Retail in Asia

In Trends

China’s Mengniu Dairy acquires Australia’s Bellamy

Australia's Bellamy

China Mengniu Dairy has offered A$1.5 billion (US$1 billion) to take over Australian infant milk formula maker Bellamy, reflecting the dairy products giant’s goal to expand aggressively abroad.

SEE ALSO : Decathlon acquires Alltricks

The Inner Mongolia company said that it would buy Bellamy at A$13.25 a share, which represents a 59 per cent premium to the Australian company’s closing price of A$8.32.

The deal, accepted by Bellamy’s board, is subject to a review by Australia’s Foreign Investment Review Board, Mengniu said in a filing to the Hong Kong stock exchange.

“Infant milk formula is one of the largest and fastest-growing segments among all dairy segments in China driven by increasing disposable income and growing child spending,” Mengniu said in a statement.

“Future growth is underpinned by continuous premiumisation and increasing penetration into lower-tier cities which have larger households and higher birth rates,” Mengniu added.

Bellamy products have been well received by mainland Chinese consumers via cross-border e-commerce platforms, as young parents are willing to spend more on imported infant milk powder after the melamine contamination scandal in 2008. Four children died and more than 10,000 were hospitalised after being fed Sanlu Group milk formula.

In 2018, mainland China imported milk powder worth US$2.43 billion, an increase of 12 per cent on year, according to the General Administration of Customs. The imports represented about 8 per cent of China’s total milk powder sales. At 22.2 billion yuan (US$3.1 billion) last year, their sales were 18.6 per cent higher than 2017.

Data provider iiMedia Research suggests sales of milk powder products on the mainland will hit 295.5 billion yuan in 2020, an increase of 33 per cent from last year.

Mengniu is expected to better utilise facilities at Australian dairy processor Burra Foods, which it owns, to produce Bellamy branded products to meet the rising demand from the Chinese market.

“An integration of Bellamy and Burra assets would effectively increase the output of premium milk products to better tap the rising demand in China. I would think the acquisition mainly targets meeting the demand in China, rather than getting sales in the international markets,” said Cao Hua, a partner at private equity firm Unity Asset Management.

Mengniu obtained a controlling stake in Burra in 2016 and it recently unveiled ambitions of achieving sales of 100 billion yuan a year by 2020. In the first half of this year, the company reported sales of 39.9 billion yuan, an increase of 15.6 per cent from a year ago.
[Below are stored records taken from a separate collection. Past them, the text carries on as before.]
/-- From `FL` = FF: both bytes at most 7, at the last `pc` with an advance and at the first without; a byte above 7. -/
theorem witness_FrameOfCompare :
    ((0 : Byte).toNat ≤ 7 ∧ (7 : Byte).toNat ≤ 7 ∧
      (∃ t, exec (.cmp 0 7) ((ready 252 []).setFl 0xFF) = .next t ∧ t.fl ≠ 0xFF) ∧
      (∃ t, exec (.cmp 0 7) ((ready 253 []).setFl 0xFF) = .next t ∧ t.GoneWrong)) ∧
    (7 < (8 : Byte).toNat ∧ ∃ t, exec (.cmp 7 8) ((ready 252 []).setFl 0xFF) = .next t) :=
  ⟨⟨by decide, by decide, ⟨_, rfl, by decide⟩, _, rfl, _, _, rfl⟩, by decide, _, rfl⟩

theorem witness_FrameOfJumps :
    (∃ t, exec (.jmp 7) (ready 0 []) = .next t) ∧ (∃ t, exec (.jeq 7) (ready 0 []) = .next t) ∧
      (∃ t, exec (.jne 7) (ready 0 []) = .next t) := ⟨⟨_, rfl⟩, ⟨_, rfl⟩, _, rfl⟩

theorem witness_FrameOfSimpleInstructions :
    (∃ t, exec .nop (ready 0 []) = .next t) ∧ (∃ t, exec .halt (ready 0 []) = .next t) ∧
      (∃ t, exec (.prn 7) (ready 0 []) = .next t) := ⟨⟨_, rfl⟩, ⟨_, rfl⟩, _, rfl⟩

theorem witness_FrameOfStackStores :
    (∃ t, exec (.push 7) (ready 0 []) = .next t ∧ t.mem ≠ (ready 0 []).mem) ∧
      (∃ t, exec (.call 7) (ready 0 []) = .next t ∧ t.mem ≠ (ready 0 []).mem) ∧ (ready 0 []).decSp.sp = 0xF3 :=
  ⟨⟨_, rfl, by decide⟩, ⟨_, rfl, by decide⟩, by decide⟩

theorem witness_FrameOfStackLoads :
    (∃ t, exec (.pop 7) (ready 0 []) = .next t) ∧ (∃ t, exec .ret (ready 0 []) = .next t) := ⟨⟨_, rfl⟩, _, rfl⟩

theorem witness_FlagsAreWrittenByCompareAndReadByJumps :
    (∃ t, (Instr.add 0 1).opcode ≠ .cmp ∧ (Instr.add 0 1).opcode ≠ .jeq ∧ (Instr.add 0 1).opcode ≠ .jne ∧
      exec (.add 0 1) (ready 0 []) = .next t) ∧
    (∃ t, ((0x05 : Word) = 0b00000001 ↔ (ready 253 []).fl = 0b00000001) ∧ exec (.jeq 8) (ready 253 []) = .next t) :=
  ⟨⟨_, by decide, by decide, by decide, rfl⟩, _, by decide, rfl⟩

theorem witness_OnlyPushAndCallWriteMemory :
    (∃ t, step (ready 0 [0x45, 0x07]) = .next t ∧ t.mem ≠ (ready 0 [0x45, 0x07]).mem) ∧
      (∃ t, step (ready 0 [0x50, 0x07]) = .next t ∧ t.mem ≠ (ready 0 [0x50, 0x07]).mem) :=
  ⟨⟨_, rfl, by decide⟩, _, rfl, by decide⟩

theorem witness_OutputIsAppendedByPrnAndReadByNothing :
    (∃ t, step (ready 0 [0x47, 0x07]) = .next t ∧ t.out ≠ (ready 0 [0x47, 0x07]).out) ∧
      (∃ t, step (ready 0 [0x00]) = .next t ∧ t.out = (ready 0 [0x00]).out) ∧ State.reset.status = .idle :=
  ⟨⟨_, rfl, by decide⟩, ⟨_, rfl, by decide⟩, rfl⟩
Its net profit was valued at about 2.1 billion yuan, up 33 per cent.

The proposed overseas acquisition by Mengniu comes after a period when outbound investment by mainland firms stalled. Beginning in 2017, Chinese regulators took a harsh stance about overseas buying, putting half a dozen highly leveraged asset buyers – including Anbang Group, CEFC, Dalian Wanda and HNA Group – under heightened scrutiny.

The ongoing US-China trade war also deterred mainland companies from making acquisitions abroad because of more scrutiny by the foreign investment authorities.

“Consumer spending will become a major growth driver for China’s economy as the trade war is expected to have a negative impact. Overseas acquisitions by mainland consumer product companies will continue to be active,” said Gao Shen, a Shanghai-based independent analyst specialising in manufacturing and consumer sectors.

It also comes a decade after a tragic tainted infant formula scandal in China, which led many parents to prefer foreign brands.

China’s economy expanded 6.2 per cent in the second quarter – its weakest growth since records began in 1992. Beijing has been rolling out incentives, such as granting subsidies to bolster consumption, since the beginning of this year as a way of combating the economic slowdown.

In 2016, Beijing ended the decades-long one-child policy to encourage people to have a second child. Economists forecast that the second-child policy would lead to an additional 3 million newborn babies in China every year.

Andrew Cohen, Bellamy’s chief executive, said Mengniu would be an ideal partner and offered a strong platform for distribution and success in China, according to the Financial Times.

Mengniu and its rival, Inner Mongolia Yili Industrial Group, each have about 20 per cent share in the Chinese dairy products market.

Mengniu recently partnered with US beverage giant Coca-Cola to sign a record US$3 billion sponsorship deal with the organisers of the Olympic Games.

In June, Mengniu said it would sell its 51 per cent stake in dairy products unit Shijiazhuang Junlebao Dairy for 4.01 billion yuan ($567 million), a deal that helped it to gain 3.43 billion yuan before taxation.

SEE ALSO : Alibaba acquires NetEases Kaola

In Hong Kong, Mengniu shares were trading down 2.9 per cent to HK$30 in the early afternoon session.